> [Task objective]:
Exactly the lines from the one with "ago (R319). -/" to the end of the data below should be set down, and no others.

> [Records supplied]:
-- ==== Sys2Proof/Machine/Writes.lean ====
section
/-! DEFINITION. The Catalogue as messages reach it: addresses, values on the wire, the checks of an item and the effect of
a write (02_catalogue_protocol.md, R29 to R31, R53; the call cards of every chapter). -/
namespace Sys2Proof.Machine

/-! ### Values on the wire (R30) -/

/-- The code of a type (Table 2.2). -/
def tyCode : Ty → Nat
  | .bool => 1 | .u8 => 2 | .u16 => 3 | .u32 => 4 | .u64 => 5 | .i8 => 6 | .i16 => 7 | .i32 => 8 | .i64 => 9 | .lt => 10
  | .span => 11 | .fx18 => 12 | .enum8 => 13 | .bits32 => 14 | .bits64 => 15 | .str32 => 16 | .octets _ => 17 | .shelf => 18
  | .ip16 => 19 | .mac48 => 20

/-- The bytes of a type (Table 2.2). -/
def tyLen : Ty → Nat
  | .bool => 1 | .u8 => 1 | .u16 => 2 | .u32 => 4 | .u64 => 8 | .i8 => 1 | .i16 => 2 | .i32 => 4 | .i64 => 8 | .lt => 12
  | .span => 8 | .fx18 => 4 | .enum8 => 1 | .bits32 => 4 | .bits64 => 8 | .str32 => 32 | .octets n => n | .shelf => 4
  | .ip16 => 16 | .mac48 => 6

/-- One byte of UTF-8: how many continuation bytes are still due, and the range of the next. -/
def utf8Step (st : Option (Nat × Nat × Nat)) (b : Nat) : Option (Nat × Nat × Nat) :=
  match st with
  | none => none
  | some (0, _, _) =>
    if b < 0x80 then some (0, 0, 0)
    else if 0xC2 ≤ b ∧ b ≤ 0xDF then some (1, 0x80, 0xBF)
    else if b = 0xE0 then some (2, 0xA0, 0xBF)
    else if b = 0xED then some (2, 0x80, 0x9F)
    else if 0xE1 ≤ b ∧ b ≤ 0xEF then some (2, 0x80, 0xBF)
    else if b = 0xF0 then some (3, 0x90, 0xBF)
    else if 0xF1 ≤ b ∧ b ≤ 0xF3 then some (3, 0x80, 0xBF)
    else if b = 0xF4 then some (3, 0x80, 0x8F)
    else none
  | some (n + 1, lo, hi) => if lo ≤ b ∧ b ≤ hi then some (n, 0x80, 0xBF) else none

/-- STR32: valid UTF-8, and no zero byte before a byte that is not zero (R30). -/
def str32Ok (n : Nat) : Bool :=
  let bs := beBytes 32 n
  let text := bs.takeWhile (fun b => b != 0)
  (bs.drop text.length).all (fun b => b == 0) &&
    (match text.foldl utf8Step (some (0, 0, 0)) with
    | some (0, _, _) => true
    | _ => false)

/-- A value lies in the range its call card states. -/
def rangeHolds (r : Range) (v : Int) : Bool :=
  match r with
  | .any => true
  | .range lo hi => decide (lo ≤ v) && decide (v ≤ hi)
  | .rangeOr lo hi x => (decide (lo ≤ v) && decide (v ≤ hi)) || v == x
  | .even lo hi => decide (lo ≤ v) && decide (v ≤ hi) && v % 2 == 0
  | .mask m => v.toNat &&& m == v.toNat
  | .vals l => l.contains v

/-- The value that bytes of a type spell (R7, R30). -/
def rawValue (t : Ty) (n : Nat) : Int :=
  match t with
  | .i8 => toSigned 8 n | .i16 => toSigned 16 n | .i32 => toSigned 32 n | .i64 => toSigned 64 n
  | .span => toSigned 64 n | .fx18 => toSigned 32 n
  | _ => n

/-- The checks of a type by its value alone (Table 2.2, R6). -/
def typeHolds (t : Ty) (v : Int) : Bool :=
  match t with
  | .bool => decide (v < 2) | .lt => ltValid v | .shelf => decide (v < 2 ^ 20)
  | .fx18 => decide (-131072 ≤ v) && decide (v ≤ 131071)
  | .str32 => str32Ok v.toNat
  | _ => true

/-- A written value against a field: TYPE, RANGE or OK, and the value (R30). -/
def decodeValue (f : FieldDef) (v : Value) : Status × Int :=
  if v.code ≠ tyCode f.ty ∨ v.len ≠ tyLen f.ty then (.type, 0)
  else
    let x := rawValue f.ty (v.raw % 256 ^ v.len)
    if typeHolds f.ty x && rangeHolds f.chk x then (.ok, x) else (.range, x)

/-- A value as the device sends it (R30). -/
def encodeValue (t : Ty) (x : Int) : Value := ⟨tyCode t, tyLen t, fromSigned (8 * tyLen t) x⟩

/-! ### Addresses (R29, R429, R430) -/

/-- An index exists in the role at hand (R22, R429). -/
def indexHere (edge : Bool) (o : ObjDef) : Bool :=
  edge || (!o.edgeOnly && !((decide (0x3000 ≤ o.idx) && decide (o.idx < 0x5000)) || (decide (0x7000 ≤ o.idx) && decide (o.idx < 0xA000))))

/-- The parts of objects that a role or an element lacks (R209, R430). -/
def partHere (edge : Bool) (k : Key) : Bool :=
  if k.idx = 0x4100 then flowSubExists k.el k.sub
  else if edge then true
  else if k.idx = 0x2040 then decide (k.el < 3) || decide (18 < k.el)
  else if k.idx = 0x6010 then !(k.sub == 1 || k.sub == 2)
  else if k.idx = 0xD030 then decide (111 < k.el) && k.el != 176 && k.el != 177
  else true

/-- The call number an address names, with its field; none is NO_OBJECT (R29). -/
def State.lookup (s : State) (addr : Nat) : Option (Key × FieldDef) :=
  let k : Key := ⟨addr / 2 ^ 32, addr / 2 ^ 16 % 2 ^ 16, addr / 2 ^ 8 % 2 ^ 8⟩
  let low := addr % 2 ^ 8
  if 2 ^ 48 ≤ addr ∨ 0xF000 ≤ k.idx then none
  else
    match Cat.objOf k.idx with
    | none => none
    | some o =>
      if low ≠ b2n (decide (o.count ≠ 0)) ∨ (o.count = 0 ∧ k.el ≠ 0) ∨ indexHere s.edge o = false ∨ partHere s.edge k = false then none
      else (Cat.fieldOf k).map (fun f => (k, f))

/-- The address of a call number. -/
def addrOf (k : Key) : Nat :=
  k.idx * 2 ^ 32 + k.el * 2 ^ 16 + k.sub * 2 ^ 8 + (match Cat.objOf k.idx with | none => 0 | some o => b2n (decide (o.count ≠ 0)))

/-! ### Readiness and bookings of an object (R53, R31) -/

/-- The READY bit of the island or function that holds an object. -/
def ownerBit (k : Key) : Nat :=
  let i := k.idx
  if 0x3000 ≤ i ∧ i ≤ 0x3500 then islandBit (7 + k.el / 8)
  else if (0x4000 ≤ i ∧ i ≤ 0x4040) ∨ i = 0x4300 then islandBit (19 + (if i = 0x4000 then k.el else k.el / 4))
  else if 0x4100 ≤ i ∧ i ≤ 0x4220 then 50
  else if (0x2000 ≤ i ∧ i ≤ 0x2050) ∨ (0x5000 ≤ i ∧ i ≤ 0x5050) then 2
  else if 0x2100 ≤ i ∧ i ≤ 0x2320 then 3
  else if (0x5100 ≤ i ∧ i ≤ 0x5400) ∨ i = 0x6010 ∨ i = 0x6210 then 6
  else if i = 0x6000 ∨ i = 0x6100 ∨ i = 0x6200 ∨ i = 0x6300 then islandBit (23 + k.el / 8)
  else if i = 0x6400 then islandBit 31
  else if i = 0x7010 then islandBit (38 + k.el)
  else if 0x8000 ≤ i ∧ i ≤ 0x8810 then 47
  else if 0x9000 ≤ i ∧ i ≤ 0x9400 then 49
  else if i = 0x9410 then islandBit (34 + k.el)
  else if i = 0x9500 then islandBit (if k.el < 16 then 34 + k.el / 4 else 32 + (k.el - 16))
  else if (0xA000 ≤ i ∧ i ≤ 0xA410) ∨ i = 0xD200 then 5
  else if 0xB000 ≤ i ∧ i ≤ 0xB300 then 4
  else if i = 0x1500 then 56
  else if i = 0x1600 ∨ i = 0x1610 then 54
  else if i = 0xD000 then 55
  else 0

/-- The resource whose booking an RWM or WOS write needs (R31, R371). -/
def rwmResource (k : Key) : Res :=
  if k.idx = 0x2021 then .island 1
  else if k.idx = 0x3200 then .serial k.el
  else if k.idx = 0x6000 then .fabric k.el
  else if k.idx = 0x4000 then .island (19 + k.el)
  else if k.idx = 0xB000 then .island 3
  else .island 0

/-- An RWM or WOS write has its booking; FORCE needs an INJECT booking on the own side (R31, R406). -/
def State.rwmCovered (s : State) (k : Key) : Bool :=
  if k.idx = 0xE100 then
    (List.range 32).any (fun b => s.get (Reg.BOOKING_STATE b) == 2 && s.get (Reg.BOOKING_KIND b) == 9 && s.bookingActs b)
  else s.covers (rwmResource k)

/-! ### The checks of a value (R53, step 5, from RANGE on) -/

/-- The first status of a list that is not OK. -/
def firstBad : List Status → Status
  | [] => .ok
  | st :: l => if st = .ok then firstBad l else st

/-- A status, if a condition holds. -/
def statusIf (b : Bool) (st : Status) : Status := if b then st else .ok

/-- A colour in the layout of Table 7.8. -/
def matteOk (v : Int) : Bool := decide (v < 2 ^ 30) && colourOk v

/-- A node code of Table 12.4. -/
def nodeCodeOk (v : Int) : Bool :=
  v == 0xFFFF || (nodeKind v.toNat == 1 && decide (nodeIndex v.toNat < 1024)) ||
    ((nodeKind v.toNat == 0 || nodeKind v.toNat == 2) && decide (nodeIndex v.toNat < 8192))

/-- The fields of a generator and its raster form a row of Table 6.2 (R407). -/
def State.genOk (c : State) (g : Nat) : Bool :=
  let r := c.getN (Reg.TEST_GEN_RASTER g)
  let code := if r < 32 then c.getN (Reg.RASTER_FORMAT r) else 0
  sdiRow (c.getN (Reg.TEST_GEN_GROUP g)) (c.getN (Reg.TEST_GEN_RATE g)) (c.getN (Reg.TEST_GEN_LEVEL g)) code != 0

/-- RANGE of a written value beyond its own range: `s` stands, `c` is the configuration with every item of the message. -/
def State.writeRange (s c : State) (k : Key) (v : Int) : Bool :=
  let e := k.el
  if k.idx = 0x1410 then k.sub == 2 && !ipV4 v.toNat
  else if k.idx = 0x2030 then k.sub == 3 && (decide (v < 0) || decide (c.get Reg.STEP_LIMIT < v))
  else if k.idx = 0x3100 then !driveOk k.sub v
  else if k.idx = 0x3400 then decide (2 ≤ k.sub) && (v / 2 ^ 24 % 32 != 0 || v % 256 != 0)
  else if k.idx = 0x3200 then s.groupStatus (k.sub == 2) e v.toNat == .range
  else if k.idx = 0x4010 then (k.sub == 10 || k.sub == 11) && !c.prefixOk e (c.get (Reg.MAC_HOST_PREFIX e))
  else if k.idx = 0x4020 then !unicastOk k.sub v
  else if k.idx = 0x4100 then
    (k.sub == 19 && !weedOk v) || (k.sub == 21 && !matteOk v) ||
      (c.get (Reg.FLOW_ENABLE (e % 16384)) == 1 && c.accessionStatus (e % 16384) == .range)
  else if k.idx = 0x5010 then k.sub == 1 && v != 0 && !kindDefined s.edge v.toNat
  else if k.idx = 0x8300 then !nodeCodeOk v
  else if k.idx = 0x8800 then
    (k.sub == 2 || k.sub == 3) && decide (8191 < c.get (Reg.BUNDLE_OUT_SLOT_BASE e) + c.get (Reg.BUNDLE_OUT_CHANNELS e) - 1)
  else if k.idx = 0x8810 then k.sub == 1 && v == 1 && c.bundleStatus e == .range
  else if k.idx = 0x9300 then k.sub == 5 && v == 1 && c.captureStatus (c.candidate none 65535) e == .range
  else if k.idx = 0xA000 then s.fixedOf e && v != s.severityOf e
  else if k.idx = 0xB000 then s.keyStatus e v.toNat == .range
  else if k.idx = 0xC000 then s.bootIdleStatus v == .range
  else if k.idx = 0xD200 then k.sub == 12 && v == 1 && c.submitStatus e == .range
  else if k.idx = 0xE000 then k.sub == 1 && v == 1 && !c.injectOk e
  else if k.idx = 0xE200 then !c.genOk e || (k.sub == 8 && !matteOk v)
  else false

/-- A commit is refused: one is being written, or the last began less than 1 s ago (R319). -/
def State.commitBusy (s : State) : Bool :=
  s.get Reg.STANDING_COMMIT_STATE == 1 || (s.get Hid.commitSeen == 1 && decide (s.tickLf < s.get Hid.commitAt + lfSec))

> [Answer to the problem]:
/-- A commit is refused: one is being written, or the last began less than 1 s ago (R319). -/
def State.commitBusy (s : State) : Bool :=
  s.get Reg.STANDING_COMMIT_STATE == 1 || (s.get Hid.commitSeen == 1 && decide (s.tickLf < s.get Hid.commitAt + lfSec))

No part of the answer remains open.